• _What needs to be done_
Every line below that holds the string "stepVerm" must be copied.

==== Supplied records

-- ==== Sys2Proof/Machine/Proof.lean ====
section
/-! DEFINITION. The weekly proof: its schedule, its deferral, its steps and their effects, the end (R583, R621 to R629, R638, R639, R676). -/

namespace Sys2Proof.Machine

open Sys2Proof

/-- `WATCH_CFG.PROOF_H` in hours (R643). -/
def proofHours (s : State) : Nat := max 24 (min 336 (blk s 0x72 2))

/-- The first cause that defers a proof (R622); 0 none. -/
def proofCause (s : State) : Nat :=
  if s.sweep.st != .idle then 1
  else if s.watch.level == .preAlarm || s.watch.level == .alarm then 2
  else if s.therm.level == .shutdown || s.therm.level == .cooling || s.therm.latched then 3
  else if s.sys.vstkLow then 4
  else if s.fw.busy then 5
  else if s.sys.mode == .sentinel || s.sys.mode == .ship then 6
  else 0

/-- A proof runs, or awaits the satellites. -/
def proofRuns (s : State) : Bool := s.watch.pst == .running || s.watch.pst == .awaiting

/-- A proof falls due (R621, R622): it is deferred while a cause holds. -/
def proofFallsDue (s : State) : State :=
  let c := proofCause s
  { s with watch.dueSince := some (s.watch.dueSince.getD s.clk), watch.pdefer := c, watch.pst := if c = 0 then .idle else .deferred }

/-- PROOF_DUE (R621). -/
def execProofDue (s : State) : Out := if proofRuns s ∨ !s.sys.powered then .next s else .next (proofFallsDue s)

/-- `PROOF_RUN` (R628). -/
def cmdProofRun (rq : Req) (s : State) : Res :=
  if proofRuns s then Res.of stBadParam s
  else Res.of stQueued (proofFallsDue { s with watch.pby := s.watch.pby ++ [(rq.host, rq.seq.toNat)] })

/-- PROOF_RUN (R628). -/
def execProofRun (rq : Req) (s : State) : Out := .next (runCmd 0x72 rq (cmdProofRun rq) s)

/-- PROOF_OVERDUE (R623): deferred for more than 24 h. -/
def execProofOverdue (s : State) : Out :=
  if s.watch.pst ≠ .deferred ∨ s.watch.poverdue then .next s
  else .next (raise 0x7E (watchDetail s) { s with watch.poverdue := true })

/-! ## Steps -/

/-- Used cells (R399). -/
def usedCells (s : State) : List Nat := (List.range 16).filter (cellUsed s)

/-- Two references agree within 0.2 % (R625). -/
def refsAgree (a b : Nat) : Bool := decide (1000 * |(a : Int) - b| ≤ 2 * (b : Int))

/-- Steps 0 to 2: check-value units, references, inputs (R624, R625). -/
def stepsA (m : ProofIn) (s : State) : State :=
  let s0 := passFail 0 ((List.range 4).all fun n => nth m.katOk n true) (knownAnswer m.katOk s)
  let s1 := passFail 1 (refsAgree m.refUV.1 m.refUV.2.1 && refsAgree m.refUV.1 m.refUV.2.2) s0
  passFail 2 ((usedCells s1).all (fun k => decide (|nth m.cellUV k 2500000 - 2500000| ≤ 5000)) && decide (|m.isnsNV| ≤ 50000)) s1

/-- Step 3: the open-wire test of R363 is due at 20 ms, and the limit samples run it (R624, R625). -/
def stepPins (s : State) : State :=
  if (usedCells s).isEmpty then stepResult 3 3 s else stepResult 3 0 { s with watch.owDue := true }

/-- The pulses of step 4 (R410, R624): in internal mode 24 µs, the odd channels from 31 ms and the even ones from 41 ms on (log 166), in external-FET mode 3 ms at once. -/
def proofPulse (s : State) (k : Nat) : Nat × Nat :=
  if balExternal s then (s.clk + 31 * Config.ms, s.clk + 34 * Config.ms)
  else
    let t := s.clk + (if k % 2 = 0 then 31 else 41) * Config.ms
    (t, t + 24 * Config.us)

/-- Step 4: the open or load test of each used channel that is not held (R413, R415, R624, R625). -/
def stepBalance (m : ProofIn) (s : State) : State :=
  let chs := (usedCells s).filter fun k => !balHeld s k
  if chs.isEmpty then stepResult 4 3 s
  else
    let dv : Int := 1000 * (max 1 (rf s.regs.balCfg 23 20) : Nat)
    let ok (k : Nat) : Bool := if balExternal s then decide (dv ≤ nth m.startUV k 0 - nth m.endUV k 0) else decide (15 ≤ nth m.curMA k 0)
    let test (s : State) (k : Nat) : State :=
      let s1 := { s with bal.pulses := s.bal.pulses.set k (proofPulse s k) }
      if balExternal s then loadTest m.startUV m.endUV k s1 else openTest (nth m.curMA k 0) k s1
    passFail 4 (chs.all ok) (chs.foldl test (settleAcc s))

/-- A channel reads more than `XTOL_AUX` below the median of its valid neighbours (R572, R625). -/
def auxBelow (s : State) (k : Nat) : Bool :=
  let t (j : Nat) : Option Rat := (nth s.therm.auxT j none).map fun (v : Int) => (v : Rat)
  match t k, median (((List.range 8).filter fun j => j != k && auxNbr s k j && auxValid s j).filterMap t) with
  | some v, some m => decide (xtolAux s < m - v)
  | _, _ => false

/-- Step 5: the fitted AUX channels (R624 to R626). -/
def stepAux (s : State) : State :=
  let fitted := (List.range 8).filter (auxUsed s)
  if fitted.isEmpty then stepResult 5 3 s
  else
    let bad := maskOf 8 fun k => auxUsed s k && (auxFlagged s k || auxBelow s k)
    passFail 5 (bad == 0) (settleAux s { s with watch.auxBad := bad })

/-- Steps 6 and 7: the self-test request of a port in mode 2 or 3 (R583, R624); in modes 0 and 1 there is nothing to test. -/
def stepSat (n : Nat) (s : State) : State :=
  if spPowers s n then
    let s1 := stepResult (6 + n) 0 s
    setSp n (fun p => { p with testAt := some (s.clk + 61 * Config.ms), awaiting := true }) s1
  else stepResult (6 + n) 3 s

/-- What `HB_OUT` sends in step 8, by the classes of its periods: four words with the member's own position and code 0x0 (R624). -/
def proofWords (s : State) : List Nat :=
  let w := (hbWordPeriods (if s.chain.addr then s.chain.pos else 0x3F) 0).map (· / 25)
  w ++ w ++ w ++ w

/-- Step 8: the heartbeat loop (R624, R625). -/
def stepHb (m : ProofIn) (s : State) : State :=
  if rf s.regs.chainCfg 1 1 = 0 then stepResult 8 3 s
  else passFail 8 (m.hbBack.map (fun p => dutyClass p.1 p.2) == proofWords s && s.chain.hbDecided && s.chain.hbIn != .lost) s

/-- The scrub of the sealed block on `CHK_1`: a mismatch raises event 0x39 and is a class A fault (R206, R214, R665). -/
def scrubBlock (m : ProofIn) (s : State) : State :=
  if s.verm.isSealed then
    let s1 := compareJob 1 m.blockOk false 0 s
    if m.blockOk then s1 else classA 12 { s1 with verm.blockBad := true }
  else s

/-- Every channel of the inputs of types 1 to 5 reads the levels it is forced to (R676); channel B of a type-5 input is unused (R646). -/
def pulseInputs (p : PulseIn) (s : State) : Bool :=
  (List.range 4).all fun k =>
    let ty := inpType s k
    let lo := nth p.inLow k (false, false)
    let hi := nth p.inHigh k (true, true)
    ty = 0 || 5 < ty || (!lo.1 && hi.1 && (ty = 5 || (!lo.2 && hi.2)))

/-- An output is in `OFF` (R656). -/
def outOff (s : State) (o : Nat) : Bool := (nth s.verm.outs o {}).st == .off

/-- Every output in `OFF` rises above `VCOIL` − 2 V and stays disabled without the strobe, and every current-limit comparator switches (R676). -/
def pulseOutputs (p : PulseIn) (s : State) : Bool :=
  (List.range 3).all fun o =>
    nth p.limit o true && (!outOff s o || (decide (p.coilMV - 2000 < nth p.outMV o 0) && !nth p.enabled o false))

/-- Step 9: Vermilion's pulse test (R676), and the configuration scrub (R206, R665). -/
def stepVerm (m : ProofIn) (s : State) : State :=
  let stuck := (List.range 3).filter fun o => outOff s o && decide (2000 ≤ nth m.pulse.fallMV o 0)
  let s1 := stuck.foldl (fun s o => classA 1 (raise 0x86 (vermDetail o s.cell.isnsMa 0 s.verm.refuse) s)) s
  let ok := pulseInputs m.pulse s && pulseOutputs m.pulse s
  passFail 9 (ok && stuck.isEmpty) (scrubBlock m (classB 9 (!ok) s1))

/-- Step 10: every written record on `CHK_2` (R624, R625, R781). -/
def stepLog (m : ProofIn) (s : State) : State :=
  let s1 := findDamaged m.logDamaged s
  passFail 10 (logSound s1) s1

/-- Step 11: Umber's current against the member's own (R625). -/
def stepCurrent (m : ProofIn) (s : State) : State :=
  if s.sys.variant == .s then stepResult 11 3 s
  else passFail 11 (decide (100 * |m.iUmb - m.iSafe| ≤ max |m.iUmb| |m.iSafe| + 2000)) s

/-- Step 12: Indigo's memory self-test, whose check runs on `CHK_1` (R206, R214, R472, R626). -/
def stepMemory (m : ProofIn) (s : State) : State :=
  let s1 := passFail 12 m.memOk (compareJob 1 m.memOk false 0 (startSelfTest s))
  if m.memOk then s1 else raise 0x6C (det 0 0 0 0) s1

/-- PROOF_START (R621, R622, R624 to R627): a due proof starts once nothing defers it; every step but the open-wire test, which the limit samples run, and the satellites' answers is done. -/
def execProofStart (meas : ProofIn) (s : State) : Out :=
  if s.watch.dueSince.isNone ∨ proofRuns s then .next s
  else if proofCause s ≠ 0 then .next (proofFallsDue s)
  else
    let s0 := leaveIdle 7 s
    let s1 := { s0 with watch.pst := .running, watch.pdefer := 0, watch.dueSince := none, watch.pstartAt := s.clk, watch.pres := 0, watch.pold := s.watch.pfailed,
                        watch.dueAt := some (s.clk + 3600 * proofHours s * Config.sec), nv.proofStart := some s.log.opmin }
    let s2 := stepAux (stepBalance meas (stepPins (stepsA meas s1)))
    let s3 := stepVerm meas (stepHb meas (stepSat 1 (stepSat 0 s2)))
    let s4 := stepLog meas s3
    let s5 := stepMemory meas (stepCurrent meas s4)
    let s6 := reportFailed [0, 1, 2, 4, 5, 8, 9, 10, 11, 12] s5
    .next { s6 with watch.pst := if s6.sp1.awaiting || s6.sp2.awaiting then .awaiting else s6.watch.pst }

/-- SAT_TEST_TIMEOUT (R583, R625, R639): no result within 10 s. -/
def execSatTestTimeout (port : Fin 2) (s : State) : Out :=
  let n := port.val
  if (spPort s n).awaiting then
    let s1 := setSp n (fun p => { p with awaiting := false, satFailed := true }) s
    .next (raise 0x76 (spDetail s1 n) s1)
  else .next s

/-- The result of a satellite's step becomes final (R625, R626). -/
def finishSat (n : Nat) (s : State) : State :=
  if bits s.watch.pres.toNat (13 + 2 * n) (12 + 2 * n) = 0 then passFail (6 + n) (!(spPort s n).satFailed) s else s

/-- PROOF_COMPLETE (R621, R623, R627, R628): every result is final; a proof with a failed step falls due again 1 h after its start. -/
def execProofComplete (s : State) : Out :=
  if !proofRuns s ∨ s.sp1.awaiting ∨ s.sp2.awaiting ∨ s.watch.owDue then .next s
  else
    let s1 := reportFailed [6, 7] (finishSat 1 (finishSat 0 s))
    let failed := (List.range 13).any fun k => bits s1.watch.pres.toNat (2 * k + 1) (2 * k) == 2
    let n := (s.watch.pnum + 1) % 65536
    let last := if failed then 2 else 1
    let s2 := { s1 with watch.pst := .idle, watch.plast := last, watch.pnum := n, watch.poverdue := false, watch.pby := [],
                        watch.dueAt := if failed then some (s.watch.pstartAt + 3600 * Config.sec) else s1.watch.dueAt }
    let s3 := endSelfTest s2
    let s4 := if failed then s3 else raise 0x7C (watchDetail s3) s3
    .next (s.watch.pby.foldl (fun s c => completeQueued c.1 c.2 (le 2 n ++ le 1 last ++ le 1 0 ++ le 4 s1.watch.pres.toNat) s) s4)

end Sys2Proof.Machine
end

========

• _Output below_
def stepVerm (m : ProofIn) (s : State) : State :=
    let s3 := stepVerm meas (stepHb meas (stepSat 1 (stepSat 0 s2)))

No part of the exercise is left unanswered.